- _What is expected_: Among the records below, find the line that has "def Mem.readN (m : Mem) (a : Nat) : Nat → Nat"; from there, give the lines again exactly, and stop after the line that has "def Mem.writeN (m".

- _Data for this exercise_:
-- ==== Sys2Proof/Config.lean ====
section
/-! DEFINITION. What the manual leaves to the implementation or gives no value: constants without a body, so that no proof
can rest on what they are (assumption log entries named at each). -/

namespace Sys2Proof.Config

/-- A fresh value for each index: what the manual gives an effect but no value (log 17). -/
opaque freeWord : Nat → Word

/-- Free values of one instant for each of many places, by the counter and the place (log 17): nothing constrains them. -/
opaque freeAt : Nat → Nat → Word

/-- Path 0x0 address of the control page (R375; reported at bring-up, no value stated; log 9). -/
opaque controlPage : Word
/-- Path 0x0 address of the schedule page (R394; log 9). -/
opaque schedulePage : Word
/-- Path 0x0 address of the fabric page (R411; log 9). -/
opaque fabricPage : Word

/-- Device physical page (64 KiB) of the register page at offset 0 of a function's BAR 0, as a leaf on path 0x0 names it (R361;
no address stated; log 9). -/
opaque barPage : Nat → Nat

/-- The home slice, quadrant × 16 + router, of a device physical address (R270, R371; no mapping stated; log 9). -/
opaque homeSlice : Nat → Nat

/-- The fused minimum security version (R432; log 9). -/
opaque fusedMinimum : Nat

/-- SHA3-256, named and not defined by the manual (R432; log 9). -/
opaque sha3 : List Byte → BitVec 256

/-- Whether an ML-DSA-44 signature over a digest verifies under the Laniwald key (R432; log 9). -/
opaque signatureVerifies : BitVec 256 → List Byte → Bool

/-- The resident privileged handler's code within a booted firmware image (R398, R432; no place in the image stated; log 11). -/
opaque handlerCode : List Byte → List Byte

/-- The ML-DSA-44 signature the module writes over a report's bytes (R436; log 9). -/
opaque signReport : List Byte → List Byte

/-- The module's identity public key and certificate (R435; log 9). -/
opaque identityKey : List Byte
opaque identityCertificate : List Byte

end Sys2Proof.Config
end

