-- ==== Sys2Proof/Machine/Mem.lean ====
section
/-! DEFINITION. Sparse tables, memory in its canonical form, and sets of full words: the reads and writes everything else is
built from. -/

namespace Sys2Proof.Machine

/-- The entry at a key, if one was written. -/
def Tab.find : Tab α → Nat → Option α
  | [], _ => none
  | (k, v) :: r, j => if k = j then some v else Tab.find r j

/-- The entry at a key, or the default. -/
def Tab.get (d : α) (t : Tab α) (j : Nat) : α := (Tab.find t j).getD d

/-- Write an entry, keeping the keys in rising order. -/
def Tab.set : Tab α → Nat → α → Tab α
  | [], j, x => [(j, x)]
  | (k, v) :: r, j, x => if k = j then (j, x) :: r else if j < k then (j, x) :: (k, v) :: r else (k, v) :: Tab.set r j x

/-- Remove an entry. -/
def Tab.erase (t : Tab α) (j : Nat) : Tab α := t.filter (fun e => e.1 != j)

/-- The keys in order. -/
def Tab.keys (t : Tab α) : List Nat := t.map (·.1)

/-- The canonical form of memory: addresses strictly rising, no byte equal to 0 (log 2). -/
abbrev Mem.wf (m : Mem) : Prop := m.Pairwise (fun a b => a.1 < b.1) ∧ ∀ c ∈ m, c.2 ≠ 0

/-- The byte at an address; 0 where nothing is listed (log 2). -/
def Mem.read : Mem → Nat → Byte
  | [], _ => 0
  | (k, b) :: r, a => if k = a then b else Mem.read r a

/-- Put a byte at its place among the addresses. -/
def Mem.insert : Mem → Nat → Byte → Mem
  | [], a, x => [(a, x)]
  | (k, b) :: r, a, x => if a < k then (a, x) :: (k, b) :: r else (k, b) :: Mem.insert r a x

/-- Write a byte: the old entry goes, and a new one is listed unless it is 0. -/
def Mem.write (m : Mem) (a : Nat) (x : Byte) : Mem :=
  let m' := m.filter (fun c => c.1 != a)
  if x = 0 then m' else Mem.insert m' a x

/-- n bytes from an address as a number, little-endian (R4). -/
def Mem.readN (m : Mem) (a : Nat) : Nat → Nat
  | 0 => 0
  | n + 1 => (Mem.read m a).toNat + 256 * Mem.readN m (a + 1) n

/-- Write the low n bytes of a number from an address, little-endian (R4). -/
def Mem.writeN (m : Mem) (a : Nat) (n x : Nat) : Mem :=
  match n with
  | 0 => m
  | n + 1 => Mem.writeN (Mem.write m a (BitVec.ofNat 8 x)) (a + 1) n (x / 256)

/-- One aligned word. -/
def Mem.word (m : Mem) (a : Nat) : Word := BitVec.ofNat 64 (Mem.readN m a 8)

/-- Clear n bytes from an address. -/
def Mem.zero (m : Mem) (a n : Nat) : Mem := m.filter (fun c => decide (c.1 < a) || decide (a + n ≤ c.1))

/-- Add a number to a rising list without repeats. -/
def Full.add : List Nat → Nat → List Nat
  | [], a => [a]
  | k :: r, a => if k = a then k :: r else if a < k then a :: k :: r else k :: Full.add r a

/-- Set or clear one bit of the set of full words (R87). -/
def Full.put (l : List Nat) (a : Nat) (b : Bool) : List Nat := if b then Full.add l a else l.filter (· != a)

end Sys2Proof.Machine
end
==
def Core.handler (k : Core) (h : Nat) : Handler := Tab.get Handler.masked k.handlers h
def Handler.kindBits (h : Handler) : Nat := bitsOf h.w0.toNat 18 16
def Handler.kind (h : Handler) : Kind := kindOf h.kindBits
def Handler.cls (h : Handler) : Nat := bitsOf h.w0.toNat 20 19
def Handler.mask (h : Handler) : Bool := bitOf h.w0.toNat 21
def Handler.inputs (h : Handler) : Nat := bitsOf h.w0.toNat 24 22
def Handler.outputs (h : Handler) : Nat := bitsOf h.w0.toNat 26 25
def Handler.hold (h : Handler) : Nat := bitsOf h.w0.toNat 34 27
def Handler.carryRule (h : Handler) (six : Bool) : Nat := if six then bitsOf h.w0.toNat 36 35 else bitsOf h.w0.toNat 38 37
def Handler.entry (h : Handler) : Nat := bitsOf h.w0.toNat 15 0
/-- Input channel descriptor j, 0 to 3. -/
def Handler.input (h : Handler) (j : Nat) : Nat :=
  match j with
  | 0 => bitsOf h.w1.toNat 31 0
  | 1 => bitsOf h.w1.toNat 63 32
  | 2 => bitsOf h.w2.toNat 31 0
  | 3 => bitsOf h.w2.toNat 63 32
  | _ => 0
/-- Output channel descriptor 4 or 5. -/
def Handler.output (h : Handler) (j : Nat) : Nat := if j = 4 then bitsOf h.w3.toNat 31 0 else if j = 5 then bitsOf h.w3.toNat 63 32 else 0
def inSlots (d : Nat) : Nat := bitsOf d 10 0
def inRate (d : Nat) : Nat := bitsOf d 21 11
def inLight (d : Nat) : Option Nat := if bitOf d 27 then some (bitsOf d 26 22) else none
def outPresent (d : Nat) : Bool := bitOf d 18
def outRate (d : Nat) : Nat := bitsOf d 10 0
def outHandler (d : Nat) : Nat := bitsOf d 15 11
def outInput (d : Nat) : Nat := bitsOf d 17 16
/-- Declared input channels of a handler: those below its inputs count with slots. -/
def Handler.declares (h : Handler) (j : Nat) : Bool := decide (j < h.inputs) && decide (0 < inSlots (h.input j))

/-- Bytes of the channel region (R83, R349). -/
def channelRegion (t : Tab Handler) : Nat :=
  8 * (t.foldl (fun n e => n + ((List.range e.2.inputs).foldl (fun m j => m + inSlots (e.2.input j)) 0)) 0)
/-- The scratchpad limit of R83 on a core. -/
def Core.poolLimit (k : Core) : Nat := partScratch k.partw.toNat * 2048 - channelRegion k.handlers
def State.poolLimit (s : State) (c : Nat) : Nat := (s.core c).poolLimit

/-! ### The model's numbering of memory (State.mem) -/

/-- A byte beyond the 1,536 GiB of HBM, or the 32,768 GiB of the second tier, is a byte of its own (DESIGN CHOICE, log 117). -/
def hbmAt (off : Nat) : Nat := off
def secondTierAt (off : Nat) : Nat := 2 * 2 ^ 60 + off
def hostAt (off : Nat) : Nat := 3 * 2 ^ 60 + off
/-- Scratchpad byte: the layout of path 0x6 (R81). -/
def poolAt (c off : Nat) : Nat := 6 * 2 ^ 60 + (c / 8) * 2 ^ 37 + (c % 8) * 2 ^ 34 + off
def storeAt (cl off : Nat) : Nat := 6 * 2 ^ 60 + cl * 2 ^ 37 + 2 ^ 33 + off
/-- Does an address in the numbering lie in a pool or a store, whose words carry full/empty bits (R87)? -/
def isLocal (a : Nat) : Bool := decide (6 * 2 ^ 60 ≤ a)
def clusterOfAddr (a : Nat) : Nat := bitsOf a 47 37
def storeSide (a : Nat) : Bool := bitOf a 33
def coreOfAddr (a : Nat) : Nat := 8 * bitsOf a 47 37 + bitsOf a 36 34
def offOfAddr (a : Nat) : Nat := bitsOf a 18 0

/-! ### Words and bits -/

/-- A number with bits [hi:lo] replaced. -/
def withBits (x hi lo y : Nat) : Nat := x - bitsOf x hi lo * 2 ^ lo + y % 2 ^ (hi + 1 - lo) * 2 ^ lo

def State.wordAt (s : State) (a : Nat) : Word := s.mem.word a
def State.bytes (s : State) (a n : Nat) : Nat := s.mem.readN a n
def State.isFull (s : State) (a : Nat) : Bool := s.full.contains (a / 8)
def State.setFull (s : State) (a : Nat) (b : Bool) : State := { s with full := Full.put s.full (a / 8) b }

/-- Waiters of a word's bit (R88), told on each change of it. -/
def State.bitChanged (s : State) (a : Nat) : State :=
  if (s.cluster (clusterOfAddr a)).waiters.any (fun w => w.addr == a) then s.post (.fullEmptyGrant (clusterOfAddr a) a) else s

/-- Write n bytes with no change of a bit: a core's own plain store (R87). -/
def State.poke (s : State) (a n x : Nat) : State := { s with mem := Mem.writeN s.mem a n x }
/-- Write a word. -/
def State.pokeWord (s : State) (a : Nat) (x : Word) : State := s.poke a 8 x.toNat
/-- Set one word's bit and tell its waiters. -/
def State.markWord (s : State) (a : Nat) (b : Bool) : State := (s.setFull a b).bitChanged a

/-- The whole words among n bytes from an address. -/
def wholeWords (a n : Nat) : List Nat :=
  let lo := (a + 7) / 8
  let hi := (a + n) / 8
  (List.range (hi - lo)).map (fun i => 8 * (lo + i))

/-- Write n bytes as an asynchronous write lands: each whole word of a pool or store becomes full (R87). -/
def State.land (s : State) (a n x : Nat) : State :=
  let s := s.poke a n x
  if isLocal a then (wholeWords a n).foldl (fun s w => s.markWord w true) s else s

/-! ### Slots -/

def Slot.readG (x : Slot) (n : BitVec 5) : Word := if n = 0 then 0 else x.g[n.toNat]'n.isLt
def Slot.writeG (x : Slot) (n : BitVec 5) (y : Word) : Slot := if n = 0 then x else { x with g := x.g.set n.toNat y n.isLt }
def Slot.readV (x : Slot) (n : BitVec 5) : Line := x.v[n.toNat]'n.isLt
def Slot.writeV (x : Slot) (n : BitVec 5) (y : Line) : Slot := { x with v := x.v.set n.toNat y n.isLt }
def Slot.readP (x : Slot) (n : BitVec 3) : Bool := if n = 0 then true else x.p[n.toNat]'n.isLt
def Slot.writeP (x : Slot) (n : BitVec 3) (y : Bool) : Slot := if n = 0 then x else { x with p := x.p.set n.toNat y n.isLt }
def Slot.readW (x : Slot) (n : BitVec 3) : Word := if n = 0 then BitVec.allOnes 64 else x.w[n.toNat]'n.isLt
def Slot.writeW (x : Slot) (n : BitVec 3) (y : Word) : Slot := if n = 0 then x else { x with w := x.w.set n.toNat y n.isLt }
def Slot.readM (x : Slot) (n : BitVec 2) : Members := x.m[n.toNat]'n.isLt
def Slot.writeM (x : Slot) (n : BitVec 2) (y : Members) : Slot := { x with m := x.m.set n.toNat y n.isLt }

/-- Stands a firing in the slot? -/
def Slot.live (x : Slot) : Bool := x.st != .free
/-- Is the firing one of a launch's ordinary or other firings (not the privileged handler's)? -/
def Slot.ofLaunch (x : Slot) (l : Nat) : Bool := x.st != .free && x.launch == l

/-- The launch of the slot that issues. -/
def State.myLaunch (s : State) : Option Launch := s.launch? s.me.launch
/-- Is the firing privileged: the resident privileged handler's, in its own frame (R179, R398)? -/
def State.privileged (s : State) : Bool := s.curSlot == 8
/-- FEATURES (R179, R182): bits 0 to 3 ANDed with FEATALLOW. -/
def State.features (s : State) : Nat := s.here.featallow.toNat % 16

- _Solved problem_:
def Mem.readN (m : Mem) (a : Nat) : Nat → Nat
  | 0 => 0
  | n + 1 => (Mem.read m a).toNat + 256 * Mem.readN m (a + 1) n

/-- Write the low n bytes of a number from an address, little-endian (R4). -/
def Mem.writeN (m : Mem) (a : Nat) (n x : Nat) : Mem :=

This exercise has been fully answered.